Personal information
- Nationality: British (English)
- Born: 28 November 1958 (age 67) Paddington, London, England
- Height: 1.85 m (6 ft 1 in)
- Weight: 81 kg (179 lb)

Sport
- Sport: Track and field
- Events: Sprinting, hurdling
- Club: Southampton & Eastleigh A.A.C./Team Solent

Medal record
Men's athletics
Representing Great Britain
Olympic Games
| Silver medal – second place | 1984 Los Angeles | 4 × 400 m relay |
| Bronze medal – third place | 1992 Barcelona | 400 m hurdles |
| Bronze medal – third place | 1992 Barcelona | 4 × 400 m relay |
World Championships
| Gold medal – first place | 1991 Tokyo | 4 × 400 m relay |
| Silver medal – second place | 1987 Rome | 4 × 400 m relay |
| Bronze medal – third place | 1991 Tokyo | 400 m hurdles |
European Championships
| Gold medal – first place | 1986 Stuttgart | 4 × 400 m relay |
| Gold medal – first place | 1990 Split | 400 m hurdles |
| Gold medal – first place | 1990 Split | 4 × 400 m relay |
Representing England
Commonwealth Games
| Gold medal – first place | 1990 Auckland | 400 m hurdles |

= Kriss Akabusi =

British athlete (born 1958)

Kezie Uchechukwu Duru Akabusi, MBE (; born 28 November 1958), known as Kriss Akabusi, is a British broadcaster and former sprint and hurdling track and field athlete.
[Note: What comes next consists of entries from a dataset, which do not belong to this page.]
/-- RESTORE_BEGIN once its checks pass. -/
def goRestoreBegin (r : Run) (s : State) (t : TagEntry) : State :=
  let d := seDomain t.entry
  if (domainOf s d).state = .live ∧ s.qm.tags.any (fun x => running x && seDomain x.entry = d && opEffectful s (seOpcode x.entry)) then s
  else startOn s t r 3 0 (fun s => ((outResult 0, .restoreBegin d (seOp t.entry 0x40 8)), s))

/-- RESTORE_BEGIN: on a LIVE domain it waits until no effectful command of the domain is STARTED (R181). -/
def execRestoreBegin (r : Run) (s : State) : Res := checked s r 0x20 (chkRestoreBegin s) (goRestoreBegin r s)

/-- Its effect. -/
def effRestoreBegin (s : State) (d snap : Nat) (out : Outcome) : State × Outcome :=
  (updDomain (emptyStore s d) d (fun x =>
    { x with state := .awaiting, retired := 0, restore := some { snap := snap, nextChunk := 0, trailer := none, last := 0 } }), out)

/-- BAD_FIELD with DETAIL 0 while no restore is in progress (R182). -/
def needRestore (s : State) (t : TagEntry) : Option Outcome :=
  badField ((domainOf s (seDomain t.entry)).restore.isNone) 0

/-- The checks of RESTORE_DATA, in order. -/
def chkRestoreData (s : State) (t : TagEntry) : List (Option Outcome) :=
  [spareOperands t.entry [], badInLen (seInLen t.entry = 0), needDmk s t, needRestore s t, needClass s 2 (tagWorld s t)]

/-- RESTORE_DATA once its checks pass. -/
def goRestoreData (r : Run) (s : State) (t : TagEntry) : State :=
  whenKeys s t (startOn s t r 2 0 (fun s =>
    (withInput r (seInLen t.entry) (fun b => (outStatus stOK, .restoreData (seDomain t.entry) b)), s)))

/-- RESTORE_DATA: a chunk or records in order (R181, R184). -/
def execRestoreData (r : Run) (s : State) : Res := checked s r 0x21 (chkRestoreData s) (goRestoreData r s)

/-- The checks of RESTORE_END, in order. -/
def chkRestoreEnd (s : State) (t : TagEntry) : List (Option Outcome) :=
  [spareOperands t.entry [], needDmk s t, needRestore s t]

/-- RESTORE_END once its checks pass. -/
def goRestoreEnd (r : Run) (s : State) (t : TagEntry) : State :=
  startOn s t r 3 0 (fun s => ((outStatus stOK, .restoreEnd (seDomain t.entry)), s))

/-- RESTORE_END: puts the domain in service (R181). -/
def execRestoreEnd (r : Run) (s : State) : Res := checked s r 0x22 (chkRestoreEnd s) (goRestoreEnd r s)

/-- Whether a tag block verifies and ends in zeros (R176). -/
def tagOk (s : State) (d : Nat) (b : Bytes) : Bool :=
  128 ≤ b.length && tagBlock s d (b.take (b.length - 64)) = b.drop (b.length - 64)

/-- Objects one after another, unwrapped; none when one fails (R149, R180); `fuel` bounds their number. -/
def unwrapAll (key : Bytes) : Nat → Bytes → Option (List KeyObj)
  | 0, b => if b.isEmpty then some [] else none
  | fuel + 1, b =>
    if b.isEmpty then some []
    else
      let n := recSize (hClass (leAt b 8 8))
      match unwrapObj key (b.take n), unwrapAll key fuel (b.drop n) with
      | some o, some l => some (o :: l)
      | _, _ => none

/-- Place a restored object: its slot, its record in HBM. -/
def restoreObj (s : State) (o : KeyObj) : State :=
  writeRecord (setSlot s o.handle { gen := hGen o.handle, retired := false, obj := some o }) o.handle

/-- A body chunk or the trailer applied; none when it fails (R181, R182). -/
def applyChunk (s : State) (d : Nat) (re : Restore) (b : Bytes) : Option (State × Nat) :=
  let dom := domainOf s d
  let kind := byteAt b 6
  let body := slice b 64 (b.length - 128)
  if !tagOk s d b ∨ leAt b 4 2 != d ∨ leAt b 8 8 != dom.storeId ∨ re.snap = 0 ∨ leAt b 0x10 8 != re.snap ∨ re.trailer.isSome
      ∨ leAt b 0x18 4 != re.nextChunk then none
  else if kind = 1 then
    match unwrapAll ((domKey s 2 d).getD []) (body.length / 128) body with
    | none => none
    | some l =>
      if l.length != leAt b 0x1C 4 ∨ l.any (fun o => hDomain o.handle != d || o.storeId != dom.storeId) then none
      else some (updDomain (l.foldl restoreObj s) d (fun x => { x with restore := some { re with nextChunk := re.nextChunk + 1 } }),
        re.nextChunk)
  else if kind = 2 ∧ body.isEmpty then
    some (updDomain s d (fun x => { x with restore := some { re with trailer := some (leAt b 0x28 8), last := leAt b 0x20 8 } }),
      re.nextChunk)
  else none

/-- Marks of a restored record: a mark moves only upward (R181). -/
def raiseMarks (s : State) (h um cm : Nat) : State :=
  updKey s h (fun o => { o with useMark := max o.useMark um, ctrMark := max o.ctrMark cm })

/-- One record applied, idempotently (R181); its payload's object where it has one. -/
def applyRec (s : State) (rcd : Bytes) (o : Option KeyObj) : State :=
  let h := leAt rcd 0x10 8
  let ver := leAt rcd 0x18 4
  let um := leAt rcd 0x1C 4
  let cm := leAt rcd 0x20 8
  match byteAt rcd 0x0A with
  | 3 => if (storedObj s h).isSome ∨ (slotOf s h).gen ≤ hGen h then
      (if hGen h = 1023 then updDomain (setSlot s h { gen := 1023, retired := true, obj := none }) (hDomain h)
          (fun d => { d with retired := d.retired + 1 })
        else setSlot s h { gen := hGen h + 1, retired := false, obj := none })
    else s
  | 4 => updKey s h (fun x => if x.version < ver then
      { x with usage := leAt rcd 0x28 8, useLimit := leAt rcd 0x38 4, attr := byteAt rcd 0x3C, version := ver } else x)
  | 5 => raiseMarks s h um cm
  | _ =>
    match o with
    | none => s
    | some o =>
      let s := match storedObj s h with
        | some old => if old.version ≤ ver then
            restoreObj s { o with useMark := old.useMark, ctrMark := old.ctrMark } else s
        | none => if (slotOf s h).gen ≤ hGen h ∧ !(slotOf s h).retired ∧ (slotOf s h).obj.isNone then restoreObj s o else s
      raiseMarks s h um cm

/-- Records one after another, each verified before it is applied; none at the first failure (R181, R182). `last` is the last
SEQ applied; `fuel` the records at most. -/
def applyRecs (s : State) (d last : Nat) : Nat → Bytes → Option (State × Nat)
  | 0, b => if b.isEmpty then some (s, last) else none
  | fuel + 1, b =>
    if b.isEmpty then some (s, last)
    else
      let n := leAt b 0x0C 4
      let rcd := b.take n
      let kind := byteAt b 0x0A
      let pay := slice rcd 64 (n - 128)
      let obj := unwrapObj ((domKey s 2 d).getD []) pay
      if n < 128 ∨ b.length < n ∨ !tagOk s d rcd ∨ leAt b 0 8 != last + 1 ∨ leAt b 8 2 != d ∨ kind = 0 ∨ 5 < kind ∨ byteAt b 0x0B != 0
          ∨ leAt b 0x30 8 != (domainOf s d).storeId ∨ hDomain (leAt b 0x10 8) != d
          ∨ (if kind ≤ 2 then (obj.map (fun o => decide (o.handle = leAt b 0x10 8))).getD false = false else !pay.isEmpty) then none
      else applyRecs (applyRec s rcd obj) d (last + 1) fuel (b.drop n)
His first international successes were with the British 4 × 400 metres relay team, winning a silver medal at the 1984 Summer Olympics, golds at the 1986 Commonwealth Games and 1986 European Athletics Championships, and another silver at the 1987 World Championships in Athletics. He progressed individually in 400 metres hurdles from the late 1980s onwards, taking bronze at the 1989 IAAF World Cup. His time of 47.93 seconds to win the 1990 European Athletics Championships was a British record, and he also won gold at the 1990 Commonwealth Games.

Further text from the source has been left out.